- [DIRECTIONS] Find and copy each line of the data that includes "OPEN".

- [RECORDS SUPPLIED]
/-- On an empty queue nothing happens where no PORT STATE line is being gathered. -/
theorem test_idle : up.pending = [] ∧ (∀ p : Port, up.ports[p].gathering = false) ∧ step up = .next up :=
  ⟨rfl, by decide, rfl⟩

/-- The example of R156: the line of `busy`, and the line once slot 0 of P0 is FREE and HOLD_ENDED is pending. With the slots
alone taken late the slot is FREE and the event is not shown; with attention alone, the other way round. -/
theorem test_straddle :
    let first := controlLine busy 0 5
    let second := controlLine (withSource 0 sHOLD_ENDED .PENDING 0 up) 0 5
    (first[(0 : Fin 16)] = 10 ∧ first[(12 : Fin 16)] = 0) ∧
    ((gatheredLine 0x01 first second)[(0 : Fin 16)] = 0 ∧ (gatheredLine 0x01 first second)[(12 : Fin 16)] = 0) ∧
    ((gatheredLine 0x08 first second)[(0 : Fin 16)] = 10 ∧
      (gatheredLine 0x08 first second)[(12 : Fin 16)] = second[(12 : Fin 16)] ∧ second[(12 : Fin 16)] ≠ 0) ∧
    gatheredLine 0x00 first second = first ∧ gatheredLine 0x1F first second = second := by decide

/-! ## Page table and damage list -/

theorem test_witness_pageInfo (x : Byte) (h : x ∈ [128, 127, 8]) :
    Takes 1 cPAGE_INFO (claim 1 [8, x]) [] (withClaim (claim 1 [8, x]) busy) ∧
      (x = 128 → 127 < ((claim 1 [8, x]).arg 1).toNat) ∧
      (x = 127 → ∀ r : SlotRef, (busy.holds.slot r).state = .GRANTED → (busy.holds.slot r).covers 127 = false) ∧
      (x = 8 → (busy.holds.slot (1, 2)).state = .GRANTED ∧ (busy.holds.slot (1, 2)).covers 8 = true ∧
        ∀ r : SlotRef, (busy.holds.slot r).state = .GRANTED → (busy.holds.slot r).covers 8 = true → r = (1, 2)) := by
  refine ⟨takes rfl rfl ?_ rfl, ?_⟩ <;> revert x <;> decide

theorem test_pageInfo :
    (after (.pageInfo 1) (withClaim (claim 1 [8, 8]) busy)).cmds[(1 : Port)].result.detail.toList =
      [8, 0, 0, 0, 0, 0, 1, 2, 0, 0, 0, 0] := by decide

/-- Eight lines are listed. -/
def full8 : State := withDamaged [0, 1, 2, 3, 4, 5, 6, 2047] up

theorem test_witness_damageQuery (x : Byte) (h : x ∈ [8, 7, 0]) :
    let c := claim 1 [15, x]
    Takes 1 cDAMAGE_QUERY c [] (withClaim c full8) ∧ Takes 1 cDAMAGE_QUERY c [] (withClaim c up) ∧
      (x = 8 → 7 < (c.arg 1).toNat) ∧ (x = 7 → full8.store.damaged[(c.arg 1).toNat]? = some 2047) ∧
      (x = 0 → up.store.damaged.length ≤ (c.arg 1).toNat) := by
  refine ⟨takes rfl rfl ?_ rfl, takes rfl rfl ?_ rfl, ?_⟩ <;> revert x <;> decide

theorem test_damageQuery :
    (after (.damageQuery 1) (withClaim (claim 1 [15, 7]) full8)).cmds[(1 : Port)].result.detail.toList =
      [0xFF, 0x07, 8, 0, 0, 0, 0, 0, 0, 0, 0, 0] := by decide

/-- By a port that is not the supervisor; by the supervisor, line 2048, 0FFFh, line 2047 listed and line 7 not. -/
theorem test_witness_damageClear (x : Port × List Byte)
    (h : x ∈ [(1, [16, 0, 0]), (0, [16, 0, 8]), (0, [16, 0xFF, 0x0F]), (0, [16, 0xFF, 0x07]), (0, [16, 7, 0])]) :
    Takes x.1 cDAMAGE_CLEAR (claim x.1 x.2) [] (withClaim (claim x.1 x.2) full8) ∧ (x.1 = 1 ↔ x.1 ≠ full8.device.supervisor) := by
  refine ⟨takes rfl rfl ?_ rfl, ?_⟩ <;> revert x <;> decide

theorem test_witness_damageClearClauses :
    (2047 < (half 0 8).toNat ∧ half 0 8 ≠ 0x0FFF) ∧ half 0xFF 0x0F = 0x0FFF ∧
    ((half 0xFF 0x07).toNat = 2047 ∧ 2047 ∈ full8.store.damaged) ∧ ((half 7 0).toNat = 7 ∧ 7 ∉ full8.store.damaged) := by
  decide

theorem test_damageClear :
    (after (.damageClear 0) (withClaim (claim 0 [16, 3, 0]) full8)).store.damaged = [0, 1, 2, 4, 5, 6, 2047] := by decide

/-- By a port that is not the supervisor; then a count of 0, a range past page 127, a policy of 4, an owner of 4; then two
that pass: PRIVATE to P3 over the whole store, OPEN on page 127. -/
theorem test_witness_policy (x : Port × List Byte) (h : x ∈ [(1, [13, 0, 1, 0, 0]), (0, [13, 0, 0, 0, 0]), (0, [13, 127, 2, 0, 0]),
    (0, [13, 0, 1, 4, 0]), (0, [13, 0, 1, 0, 4]), (0, [13, 0, 128, 3, 3]), (0, [13, 127, 1, 0, 0])]) :
    Takes x.1 cPOLICY (claim x.1 x.2) [] (withClaim (claim x.1 x.2) up) ∧ (x.1 = 1 ↔ x.1 ≠ up.device.supervisor) := by
  refine ⟨takes rfl rfl ?_ rfl, ?_⟩ <;> revert x <;> decide

theorem test_policy :
    let n := { up.notice with watch := up.notice.watch.set 127 0b1011 }
    let t := after (.policy 0) ((withClaim (claim 0 [13, 126, 2, 3, 3]) up).setNotice n)
    t.store.pages[(127 : Page)] = ⟨.PRIVATE, 3, 0⟩ ∧ t.store.pages[(125 : Page)] = ⟨.OPEN, 0, 0⟩ ∧
    t.notice.watch[(127 : Page)] = 0b1000 ∧ t.cmds[(0 : Port)].result.detail[(2 : Fin 12)] = 2 := by decide

/-! ## Copies -/

/-- `s` with these requests in the copy queue. -/
def withCopies (q : List CopyReq) (s : State) : State := s.setCopy { s.copy with queue := q, transfer := .issued 0 1 0 }

/-- P0's copy of pages 10 and 11 to 20 and 21, the first of them done. -/
def copy0 : CopyReq := ⟨0, 10, 20, 2, 1, false, false⟩

/-- P1's queued copy. -/
def copy1 : CopyReq := ⟨1, 30, 40, 1, 0, false, false⟩

/-- A count of 0 and of 17, a source and a destination past page 127, ranges that share page 15, ranges side by side, and a
copy of 16 pages. -/
theorem test_witness_copy (l : List Byte) (h : l ∈ [[5, 0, 9, 0], [5, 0, 40, 17], [5, 127, 0, 2], [5, 0, 127, 2],
    [5, 0, 15, 16], [5, 0, 16, 16], [5, 112, 0, 16]]) :
    Waits 2 cCOPY (claim 2 l) [] (withClaim (claim 2 l) up) ∧
      Waits 2 cCOPY (claim 2 l) [] (withClaim (claim 2 l) (withCopies [copy0] up)) := by
  constructor <;> (refine waits rfl rfl ?_; revert l; decide)

theorem test_witness_copyClauses :
    (∀ pg : Page, ¬ (inRange 0 16 pg = true ∧ inRange 16 16 pg = true)) ∧
    (inRange 0 16 15 = true ∧ inRange 15 16 15 = true) ∧ (∀ a ∈ (withCopies [copy0] up).copy.queue, a.requester ≠ 2) ∧
    ¬ (∀ a ∈ (withCopies [copy0] up).copy.queue, a.requester ≠ 0) := by decide

theorem test_copy :
    let t := after (.copy 2) (withClaim (claim 2 [5, 0, 16, 16]) up)
    t.copy.transfer = .issued 0 16 2 ∧ t.arbiter.inService = some copyEngine ∧
    (after (.copy 2) (withClaim (claim 2 [5, 0, 15, 16]) up)).cmds[(2 : Port)].result.status = .OVERLAP ∧
    (after (.copy 0) (withClaim (claim 0 [5, 0, 16, 16]) (withCopies [copy0] up))).cmds[(0 : Port)].result.status = .BUSY := by
  decide

theorem test_witness_copyCancel (p : Port) :
    let s := withClaim (claim p [6]) (withCopies [copy0, copy1] up)
    Waits p cCOPY_CANCEL (claim p [6]) [] s ∧ s.copy.queue = copy0 :: [copy1] ∧ (p = 0 → copy0.requester = p) ∧
      (p = 1 → copy0.requester ≠ p ∧ ∃ x ∈ [copy1], x.requester = p) ∧
      (p = 2 → ∀ a ∈ s.copy.queue, a.requester ≠ p) := by
  refine ⟨waits rfl rfl ?_, ?_⟩ <;> revert p <;> decide

theorem test_witness_copyOutcome :
    let s (a : CopyReq) (r : Reason) := up.setCopy ⟨[a, copy1], up.copy.last, .returned r⟩
    (∀ a r, (s a r).running = true ∧ (s a r).copy.transfer = .returned r ∧ (s a r).copy.queue = a :: [copy1]) ∧
    copy0.silent = false ∧ copy0.pagesDone + 1 = copy0.count ∧
    ({ copy0 with count := 3 } : CopyReq).pagesDone + 1 ≠ 3 := ⟨fun _ _ => ⟨rfl, rfl, rfl⟩, by decide⟩

/-- The last page ends P0's copy, and P1's begins. -/
theorem test_copyOutcome :
    let t := after .copyTransferOutcome (up.setCopy ⟨[copy0, copy1], up.copy.last, .returned .none⟩)
    t.copy.queue = [copy1] ∧ t.copy.transfer = .issued 30 40 1 ∧ t.copy.last[(0 : Port)] = ⟨.OK, .none, 2⟩ ∧
    t.attn[(0 : Port)].sources[(4 : SourceNo)].detail = .copyDone .OK .none 2 := by decide

/-- The end of P2's service takes the outcome that waits: the engine's next transfer is at the arbiter, which chooses it. -/
theorem test_outcomeTakenWhenServiceEnds :
    let s := (servingPort 2 (.fetch (fetch4 false)) up).setCopy ⟨[{ copy0 with pagesDone := 0 }], up.copy.last, .returned .none⟩
    let t := after (.lineFetch 2 .good) s
    s.running = true ∧ s.arbiter.inService = some (portRequester 2) ∧ t.copy.transfer = .issued 11 21 0 ∧
    t.arbiter.inService = some copyEngine := by decide

/-! ## Control commits, claims of the command unit -/

/-- `s` with this hand-over pending at `p`. -/
def withHandOver (p : Port) (x : HandOver) (s : State) : State := s.modPort p fun u => { u with handOver := some x }

/-- A command's code, and a byte 15 written twice. -/
def line9 : List Entry := [⟨0, 0, 9⟩, ⟨0, 15, 1⟩, ⟨0, 15, 2⟩]

/-- A control commit with and without a kept void record, and with a read behind it that is obtaining its line. -/
theorem test_witness_controlCommit (b : Bool) (r : Option TxStatus) (u : PortUnit) (h : u.outstanding = none)
    (he : u.endedRead = none) :
    let s := (up.modPort 1 fun _ => { u with handOver := some (.command line9), keptVoid := r }).modCmd 1 fun u =>
      { u with inFlight := b }
    s.running = true ∧ s.ports[(1 : Port)].handOver = some (.command line9) ∧ s.ports[(1 : Port)].keptVoid = r ∧
      s.ports[(1 : Port)].endedRead = none ∧ (∀ x, s.ports[(1 : Port)].outstanding ≠ some (.commit x)) ∧
      s.ports[(1 : Port)].asking = u.asking ∧ s.cmds[(1 : Port)].inFlight = b := by
  refine ⟨rfl, rfl, rfl, he, ?_, rfl, rfl⟩
  intro x e
  exact absurd (h.symm.trans e) (by simp)

theorem test_controlCommit :
    let t := after (.controlCommit 1) (withHandOver 1 (.command line9) up)
    t.cmds[(1 : Port)].line.toList = [9, 0, 0, 0, 0, 0, 0, 0, 0, 0, 0, 0, 0, 0, 0, 2] ∧ t.cmds[(1 : Port)].inFlight = true ∧
    t.claims = [⟨1, t.cmds[(1 : Port)].line, .commandUnit, false⟩] ∧
    t.cmds[(1 : Port)].txStatus = ⟨.CONTROL_WRITE, .OK, .none, 0, 0, 3, 0⟩ := by decide

/-- The kept record and its event come after the control commit's record; then the read that waited obtains IDENTITY. -/
theorem test_controlCommit_kept :
    let s := up.modPort 1 fun _ => { askingAt 0x070 with
      handOver := some (.command line9), keptVoid := some (voidRecord .STORE_WRITE .VIEW_END 2), replaced := 1 }
    let t := after (.controlCommit 1) s
    t.cmds[(1 : Port)].txStatus = voidRecord .STORE_WRITE .VIEW_END 2 ∧ t.ports[(1 : Port)].keptVoid = none ∧
    t.attn[(1 : Port)].sources[(5 : SourceNo)].lost = 1 ∧
    (t.ports[(1 : Port)].held.map fun h => h.bytes[(0 : Fin 16)]) = some 0x54 := by decide

theorem test_witness_badCommand (x : Byte) (h : x ∈ [0, 17, 255]) :
    Finds (badAtUnit 1) (claim 1 [x] .commandUnit) [] (withClaim (claim 1 [x] .commandUnit) up) := by
  refine finds rfl rfl ?_
  revert x
  decide

/-- A SIGNAL to nobody, to bits that name no port, to the issuer alone, to all. -/
theorem test_witness_signal (x : Byte) (h : x ∈ [0, 0xF0, 2, 15]) :
    Finds (atUnit 1 cSIGNAL) (claim 1 [7, x, 5] .commandUnit) [] (withClaim (claim 1 [7, x, 5] .commandUnit) up) ∧
      (x = 0xF0 → ∀ q : Port, ¬ x.getLsbD q.val = true) ∧ (x = 2 → ∀ q : Port, x.getLsbD q.val = true → q = 1) ∧
      (x = 15 → ∀ q : Port, PortSet.has 0b1101 q = true ↔ x.getLsbD q.val = true ∧ q ≠ 1) := by
  refine ⟨finds rfl rfl ?_, ?_⟩ <;> revert x <;> decide

theorem test_witness_portSignal (x : PortSet) (h : x ∈ [0b0100, 0b1100]) :
    let c := claim 1 [7, 15, 5] (.ports x)
    Finds (isWith 1 2 cSIGNAL) c [] (withClaim c up) ∧ c.stage = .ports x ∧
      (x = 0b0100 → ∀ q, PortSet.has x q = true → q = 2) ∧ (x = 0b1100 → ∃ q, PortSet.has x q = true ∧ q ≠ 2) := by
  refine ⟨finds rfl rfl ?_, rfl, ?_⟩ <;> revert x <;> decide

- [PROBLEM SOLUTION]
that pass: PRIVATE to P3 over the whole store, OPEN on page 127. -/
    t.store.pages[(127 : Page)] = ⟨.PRIVATE, 3, 0⟩ ∧ t.store.pages[(125 : Page)] = ⟨.OPEN, 0, 0⟩ ∧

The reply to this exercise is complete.